* **INFORMATION SHOWN**
<<<<

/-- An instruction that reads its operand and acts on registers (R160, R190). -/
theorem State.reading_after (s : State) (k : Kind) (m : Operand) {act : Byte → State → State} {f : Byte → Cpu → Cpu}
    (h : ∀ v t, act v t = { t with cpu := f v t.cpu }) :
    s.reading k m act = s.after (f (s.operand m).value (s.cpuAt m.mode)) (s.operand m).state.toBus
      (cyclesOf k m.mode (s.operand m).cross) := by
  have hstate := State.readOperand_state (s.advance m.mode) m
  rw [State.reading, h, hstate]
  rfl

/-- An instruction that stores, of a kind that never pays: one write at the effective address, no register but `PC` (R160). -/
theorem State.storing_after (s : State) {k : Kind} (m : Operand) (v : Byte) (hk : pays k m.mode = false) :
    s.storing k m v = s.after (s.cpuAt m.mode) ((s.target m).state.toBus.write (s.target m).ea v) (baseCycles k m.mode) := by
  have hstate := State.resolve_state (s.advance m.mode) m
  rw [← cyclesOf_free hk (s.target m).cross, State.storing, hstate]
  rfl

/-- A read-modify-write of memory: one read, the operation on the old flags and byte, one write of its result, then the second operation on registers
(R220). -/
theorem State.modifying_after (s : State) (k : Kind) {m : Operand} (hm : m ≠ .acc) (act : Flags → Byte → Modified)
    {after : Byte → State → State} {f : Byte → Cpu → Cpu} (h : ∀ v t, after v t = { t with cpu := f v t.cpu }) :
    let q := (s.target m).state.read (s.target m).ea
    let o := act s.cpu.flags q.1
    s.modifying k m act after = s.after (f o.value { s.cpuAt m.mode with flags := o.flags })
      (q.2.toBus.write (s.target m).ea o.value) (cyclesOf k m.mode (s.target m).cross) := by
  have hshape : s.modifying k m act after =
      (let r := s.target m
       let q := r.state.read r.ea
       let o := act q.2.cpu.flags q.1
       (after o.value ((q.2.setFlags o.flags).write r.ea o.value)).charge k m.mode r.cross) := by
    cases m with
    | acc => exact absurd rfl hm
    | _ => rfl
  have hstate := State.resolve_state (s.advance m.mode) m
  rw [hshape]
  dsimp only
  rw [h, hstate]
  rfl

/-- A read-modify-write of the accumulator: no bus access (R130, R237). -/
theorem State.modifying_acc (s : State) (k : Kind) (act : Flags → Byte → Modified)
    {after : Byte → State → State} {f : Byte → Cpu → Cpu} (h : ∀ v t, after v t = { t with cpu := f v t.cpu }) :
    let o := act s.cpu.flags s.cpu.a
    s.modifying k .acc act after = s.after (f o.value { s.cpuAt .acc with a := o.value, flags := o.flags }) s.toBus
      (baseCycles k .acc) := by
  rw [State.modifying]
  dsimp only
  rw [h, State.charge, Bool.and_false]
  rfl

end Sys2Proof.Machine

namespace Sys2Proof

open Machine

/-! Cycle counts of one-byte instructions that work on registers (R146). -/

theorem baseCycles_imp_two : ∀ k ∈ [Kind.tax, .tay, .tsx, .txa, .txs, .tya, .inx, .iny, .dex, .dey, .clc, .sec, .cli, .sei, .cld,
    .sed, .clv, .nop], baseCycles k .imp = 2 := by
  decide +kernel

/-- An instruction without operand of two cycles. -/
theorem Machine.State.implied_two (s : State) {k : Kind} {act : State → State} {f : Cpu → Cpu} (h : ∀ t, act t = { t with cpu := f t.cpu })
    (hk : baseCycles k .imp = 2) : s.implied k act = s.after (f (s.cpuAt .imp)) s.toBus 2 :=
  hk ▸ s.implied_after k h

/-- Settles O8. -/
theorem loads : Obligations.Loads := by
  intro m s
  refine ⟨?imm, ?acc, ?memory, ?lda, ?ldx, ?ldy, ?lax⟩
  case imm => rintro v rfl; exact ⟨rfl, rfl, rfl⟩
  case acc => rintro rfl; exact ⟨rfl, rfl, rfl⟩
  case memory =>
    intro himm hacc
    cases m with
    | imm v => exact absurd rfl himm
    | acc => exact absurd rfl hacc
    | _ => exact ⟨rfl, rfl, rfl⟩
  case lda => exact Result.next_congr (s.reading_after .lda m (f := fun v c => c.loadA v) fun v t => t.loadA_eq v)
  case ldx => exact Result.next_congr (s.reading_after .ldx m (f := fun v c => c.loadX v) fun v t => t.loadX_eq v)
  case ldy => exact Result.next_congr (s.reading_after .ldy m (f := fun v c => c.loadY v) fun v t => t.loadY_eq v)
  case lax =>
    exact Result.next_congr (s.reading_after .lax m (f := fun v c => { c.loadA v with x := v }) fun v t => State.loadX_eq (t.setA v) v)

>>>>
<<<<

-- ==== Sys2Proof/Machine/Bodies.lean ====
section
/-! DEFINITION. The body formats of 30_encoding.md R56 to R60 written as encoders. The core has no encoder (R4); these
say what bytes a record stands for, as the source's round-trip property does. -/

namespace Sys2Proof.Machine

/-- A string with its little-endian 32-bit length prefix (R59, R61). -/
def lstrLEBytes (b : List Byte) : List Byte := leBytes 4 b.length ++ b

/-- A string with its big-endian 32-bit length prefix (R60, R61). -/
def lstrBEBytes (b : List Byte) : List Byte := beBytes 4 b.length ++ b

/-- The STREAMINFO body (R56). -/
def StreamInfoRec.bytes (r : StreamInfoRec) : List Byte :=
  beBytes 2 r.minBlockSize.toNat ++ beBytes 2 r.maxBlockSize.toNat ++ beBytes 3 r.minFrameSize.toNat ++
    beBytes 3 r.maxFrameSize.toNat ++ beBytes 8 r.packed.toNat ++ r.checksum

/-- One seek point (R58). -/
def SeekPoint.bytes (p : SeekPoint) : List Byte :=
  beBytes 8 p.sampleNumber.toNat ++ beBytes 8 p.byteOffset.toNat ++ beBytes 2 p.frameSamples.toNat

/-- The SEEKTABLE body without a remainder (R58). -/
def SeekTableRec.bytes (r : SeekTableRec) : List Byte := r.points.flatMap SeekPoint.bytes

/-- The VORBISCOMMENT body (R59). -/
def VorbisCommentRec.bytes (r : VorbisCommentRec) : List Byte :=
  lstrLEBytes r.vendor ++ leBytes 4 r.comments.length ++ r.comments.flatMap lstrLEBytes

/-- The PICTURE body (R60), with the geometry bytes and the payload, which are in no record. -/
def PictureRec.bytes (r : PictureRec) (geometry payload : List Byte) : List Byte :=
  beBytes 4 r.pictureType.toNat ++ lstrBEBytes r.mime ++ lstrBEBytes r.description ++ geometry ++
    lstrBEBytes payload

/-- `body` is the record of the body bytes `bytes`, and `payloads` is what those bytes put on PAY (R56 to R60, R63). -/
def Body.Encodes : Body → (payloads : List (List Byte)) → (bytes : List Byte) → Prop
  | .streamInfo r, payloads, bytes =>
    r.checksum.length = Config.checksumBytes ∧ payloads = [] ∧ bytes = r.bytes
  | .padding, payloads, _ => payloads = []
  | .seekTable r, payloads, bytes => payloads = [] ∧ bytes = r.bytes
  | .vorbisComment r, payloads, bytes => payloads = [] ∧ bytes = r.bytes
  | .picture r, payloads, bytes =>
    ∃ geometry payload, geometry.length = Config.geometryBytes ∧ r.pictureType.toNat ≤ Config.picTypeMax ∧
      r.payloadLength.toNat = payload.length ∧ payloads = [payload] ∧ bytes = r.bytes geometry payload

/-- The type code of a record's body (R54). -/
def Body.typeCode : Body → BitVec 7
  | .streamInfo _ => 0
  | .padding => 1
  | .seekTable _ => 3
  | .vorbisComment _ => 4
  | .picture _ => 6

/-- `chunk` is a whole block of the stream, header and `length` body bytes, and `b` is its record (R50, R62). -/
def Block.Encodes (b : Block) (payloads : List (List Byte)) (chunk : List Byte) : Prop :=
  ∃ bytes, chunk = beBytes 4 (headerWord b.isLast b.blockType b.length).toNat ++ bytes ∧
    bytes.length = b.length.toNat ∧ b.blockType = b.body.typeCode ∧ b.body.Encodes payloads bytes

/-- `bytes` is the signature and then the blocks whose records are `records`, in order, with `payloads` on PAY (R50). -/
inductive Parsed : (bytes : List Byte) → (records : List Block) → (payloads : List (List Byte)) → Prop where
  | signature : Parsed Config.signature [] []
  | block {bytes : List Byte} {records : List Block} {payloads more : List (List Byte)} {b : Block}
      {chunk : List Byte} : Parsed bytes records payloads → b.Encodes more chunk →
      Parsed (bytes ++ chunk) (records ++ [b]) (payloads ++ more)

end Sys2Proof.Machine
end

>>>>
<<<<

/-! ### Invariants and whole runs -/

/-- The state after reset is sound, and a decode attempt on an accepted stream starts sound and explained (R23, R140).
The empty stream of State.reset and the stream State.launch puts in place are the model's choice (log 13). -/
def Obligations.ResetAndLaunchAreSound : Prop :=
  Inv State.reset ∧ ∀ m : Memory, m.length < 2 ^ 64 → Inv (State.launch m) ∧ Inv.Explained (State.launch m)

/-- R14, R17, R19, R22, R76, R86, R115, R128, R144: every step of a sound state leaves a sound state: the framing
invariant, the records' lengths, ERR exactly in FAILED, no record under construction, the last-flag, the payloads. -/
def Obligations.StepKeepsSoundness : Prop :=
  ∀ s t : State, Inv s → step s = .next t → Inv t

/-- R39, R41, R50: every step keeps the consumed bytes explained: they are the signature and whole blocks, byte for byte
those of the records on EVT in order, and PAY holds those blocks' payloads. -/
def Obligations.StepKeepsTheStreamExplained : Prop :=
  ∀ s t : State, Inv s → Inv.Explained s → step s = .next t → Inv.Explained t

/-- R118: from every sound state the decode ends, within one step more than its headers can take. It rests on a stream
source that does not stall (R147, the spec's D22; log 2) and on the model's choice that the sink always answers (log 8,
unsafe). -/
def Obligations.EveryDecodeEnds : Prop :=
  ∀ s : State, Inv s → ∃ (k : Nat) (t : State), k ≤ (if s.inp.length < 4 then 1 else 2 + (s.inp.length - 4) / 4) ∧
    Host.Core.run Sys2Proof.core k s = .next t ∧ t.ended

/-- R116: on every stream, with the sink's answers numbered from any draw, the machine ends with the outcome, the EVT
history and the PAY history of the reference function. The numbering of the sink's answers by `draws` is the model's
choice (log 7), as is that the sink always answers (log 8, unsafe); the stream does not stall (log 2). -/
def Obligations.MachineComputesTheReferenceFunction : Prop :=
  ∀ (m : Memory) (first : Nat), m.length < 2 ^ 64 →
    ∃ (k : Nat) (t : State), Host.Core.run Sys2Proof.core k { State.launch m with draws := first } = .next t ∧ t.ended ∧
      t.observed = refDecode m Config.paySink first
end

>>>>

* **WHAT YOU ARE ASKED TO DO**
Reprint exactly the lines above that start at the one with "s.reading k m" and end at the one with "s.modifying k m act after = s.after", keeping both and adding none.

* **ANSWER SPACE**
    s.reading k m act = s.after (f (s.operand m).value (s.cpuAt m.mode)) (s.operand m).state.toBus
      (cyclesOf k m.mode (s.operand m).cross) := by
  have hstate := State.readOperand_state (s.advance m.mode) m
  rw [State.reading, h, hstate]
  rfl

/-- An instruction that stores, of a kind that never pays: one write at the effective address, no register but `PC` (R160). -/
theorem State.storing_after (s : State) {k : Kind} (m : Operand) (v : Byte) (hk : pays k m.mode = false) :
    s.storing k m v = s.after (s.cpuAt m.mode) ((s.target m).state.toBus.write (s.target m).ea v) (baseCycles k m.mode) := by
  have hstate := State.resolve_state (s.advance m.mode) m
  rw [← cyclesOf_free hk (s.target m).cross, State.storing, hstate]
  rfl

/-- A read-modify-write of memory: one read, the operation on the old flags and byte, one write of its result, then the second operation on registers
(R220). -/
theorem State.modifying_after (s : State) (k : Kind) {m : Operand} (hm : m ≠ .acc) (act : Flags → Byte → Modified)
    {after : Byte → State → State} {f : Byte → Cpu → Cpu} (h : ∀ v t, after v t = { t with cpu := f v t.cpu }) :
    let q := (s.target m).state.read (s.target m).ea
    let o := act s.cpu.flags q.1
    s.modifying k m act after = s.after (f o.value { s.cpuAt m.mode with flags := o.flags })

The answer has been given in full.